Angela Lugrin nous fait entendre ici une nouvelle fois la puissance de l’écriture et de la littérature qui savent, parfois, border l’innommable quand il fait effraction dans notre réalité quotidienne.
Notes de lecture
« Infarctus — mot latin et terme savant pour dire angine de poitrine. Infractus, néologisme d’inspiration latine d’un emploi populaire pour exprimer combien l’effraction du réel nous brise aussi intérieurement, et fait surgir des souvenirs enfouis dans la mémoire du corps, véritable bibliothèque intime d’images puzzle. Ici, c’est l’accident cardiaque de son frère qui vient bouleverser le cours d’une journée d’Angela Lugrin. Une artère bouchée dans le corps du frère médecin, et c’est tout le réel qui s’emballe : un passé fragmentaire réapparaît, faisant dévier la flèche temporelle du quotidien. Angela Lugrin narre une autre « journée particulière » que celle du drame d’Ettore Scola : elle est scandée par trente-et-une vignettes qui racontent “vingt-quatre heures de la vie d’une femme”, ou plutôt des vies d’une femme, tour à tour sœur, mère, fille de, belle-sœur, enseignante, adolescente voyageuse, baroudeuse, enfant turbulente, chanteuse, contemplatrice ou encore lectrice. La première vignette s’ouvre, à 6h30, sur l’annonce de l’infarctus du frère tant aimé. La dernière signale qu’un tour du cadran a bien été accompli, et que la vie tendue vers le futur peut se déployer : il est de nouveau 6h30, mais cette fois “C’est une belle journée qui commence” et un très beau livre qui s’achève.
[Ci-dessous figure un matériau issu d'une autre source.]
/-- The elements whose output is read from memory (R270). -/
def SiteCfg.reads (c : SiteCfg) : Bool :=
  match c.kind, c.op with
  | 1, 2 | 1, 3 | 1, 4 | 1, 6 | 2, 2 | 2, 4 | 10, 1 => true
  | _, _ => false

/-- The consumers reached from some outputs through elements that meet a test, level by level. -/
def spread (arcs : List Arc) (through : Arc → Bool) : Nat → List Nat → List Arc
  | 0, _ => []
  | f + 1, keys =>
    let here := arcs.filter fun a => keys.contains (a.src / 4)
    let next := ((here.filter through).map fun a => a.dst / 4).eraseDups
    if here.isEmpty then [] else here ++ spread arcs through f next

/-- An edge rejected with a code: the bit is that of the consumer's IFMT or ISEL field. -/
def edgeReject (code base step : Nat) (dst : Nat) : Word :=
  let key := dst / 4
  rejection code (key % 96) 0 (base + step * (dst % 4)) (dst % 384) (key / 96)

/-- The format checks (R270). Log entry 16 (DEDUCED). -/
def Plan.formatReject (p : Plan) (arcs : List Arc) : Option Word :=
  match arcs.find? fun a => !agrees ((p.cfgAt a.src).outFmt (a.src % 4)) (p.cfgAt a.dst) (a.dst % 4) with
  | some a => some (edgeReject 0x07 21 5 a.dst)
  | none =>
    match p.elements.find? fun e => e.2.2.mispaired with
    | some e => some (edgeReject 0x07 21 5 ((e.1 * 96 + e.2.1) * 4))
    | none =>
      p.elements.findSome? fun e =>
        if e.2.2.reads && isImg e.2.2.ofmt then
          let flow (a : Arc) : Bool := flowInput (p.cfgAt a.dst) (a.dst % 4)
          let ald (a : Arc) : Bool := (p.cfgAt a.dst).kind = 0 && (p.cfgAt a.dst).op = 0x47
          match (spread arcs flow (p.elements.length + 1) [e.1 * 96 + e.2.1]).find? fun a => !flow a && !ald a with
          | some a => some (edgeReject 0x07 21 5 a.dst)
          | none => none
        else none

/-- An input that selects an unused output of its own site (R96). -/
def Plan.unusedSource (p : Plan) : Option Word :=
  p.elements.findSome? fun e =>
    (List.range 4).findSome? fun k =>
      let src := e.2.2.isel.getD k 15
      if 8 ≤ src && src ≤ 11 && e.2.2.oslot.getD (src - 8) 0 = 0 then
        some (edgeReject 0x08 48 4 ((e.1 * 96 + e.2.1) * 4 + k))
      else none

/-- A demand output that has slots and no arc (R95). Log entry 10 (DESIGN CHOICE). -/
def Plan.unheard (p : Plan) (arcs : List Arc) : Option Word :=
  p.elements.findSome? fun e =>
    if e.2.2.demand 0 && arcs.all fun a => a.src != (e.1 * 96 + e.2.1) * 4 then some (rejection 0x0C e.2.1 0 64 0 e.1)
    else none

/-- A MERGEA whose order of arrival reaches another consumer than a reduction or MERGEC (R67, R97).
Log entry 14 (DESIGN CHOICE). -/
def Plan.rateDependent (p : Plan) (arcs : List Arc) : Option Word :=
  p.elements.findSome? fun e =>
    if e.2.2.kind = 4 && e.2.2.op = 2 then
      let fan (a : Arc) : Bool := (p.cfgAt a.dst).kind = 9
      let ok (a : Arc) : Bool := let c := p.cfgAt a.dst; c.kind = 8 || (c.kind = 4 && c.op = 3) || c.kind = 9
      if (spread arcs fan (p.elements.length + 1) [e.1 * 96 + e.2.1]).all ok then none
      else some (rejection 0x09 e.2.1 0 0 0 e.1)
    else none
La langue d’Angela Lugrin est magnifique, simple et posée, ténue et affirmée, comme sont magnifiques les personnages dont elle esquisse les traits, les gestes, les épreuves et les parcours. Le père, la mère, les grands-parents, les premiers amants, le compagnon, les élèves, les collègues, les enfants : autant d’êtres qui, malmenés ou broyés par la vie, sont touchés par une forme de grâce qui n’a rien de religieux ni de transcendant. Êtres exemplaires dont les maladresses, les failles et les blessures, les volontés plus ou moins blessées n’enferment pourtant jamais dans un statut de victime ou de bouc-émissaire. La souffrance et les échecs, la maladie mentale et la toxicomanie, la solitude et la marginalité, le travail et l’usure, la solitude et les choix radicaux déterminent, certes, mais n’enferment ni ne figent ces admirables vies minuscules. Tous ont un tel désir de liberté, et se caractérisent par un détermination à ce point affirmée qu’ils réussissent à faire de leur existence une expérience parfois effarante-effrayante, mais toujours unique : un diamant noir et artisanal, une création noire et nécessaire qui témoigne d’une dignité que rien ni personne ne peut le leur voler. »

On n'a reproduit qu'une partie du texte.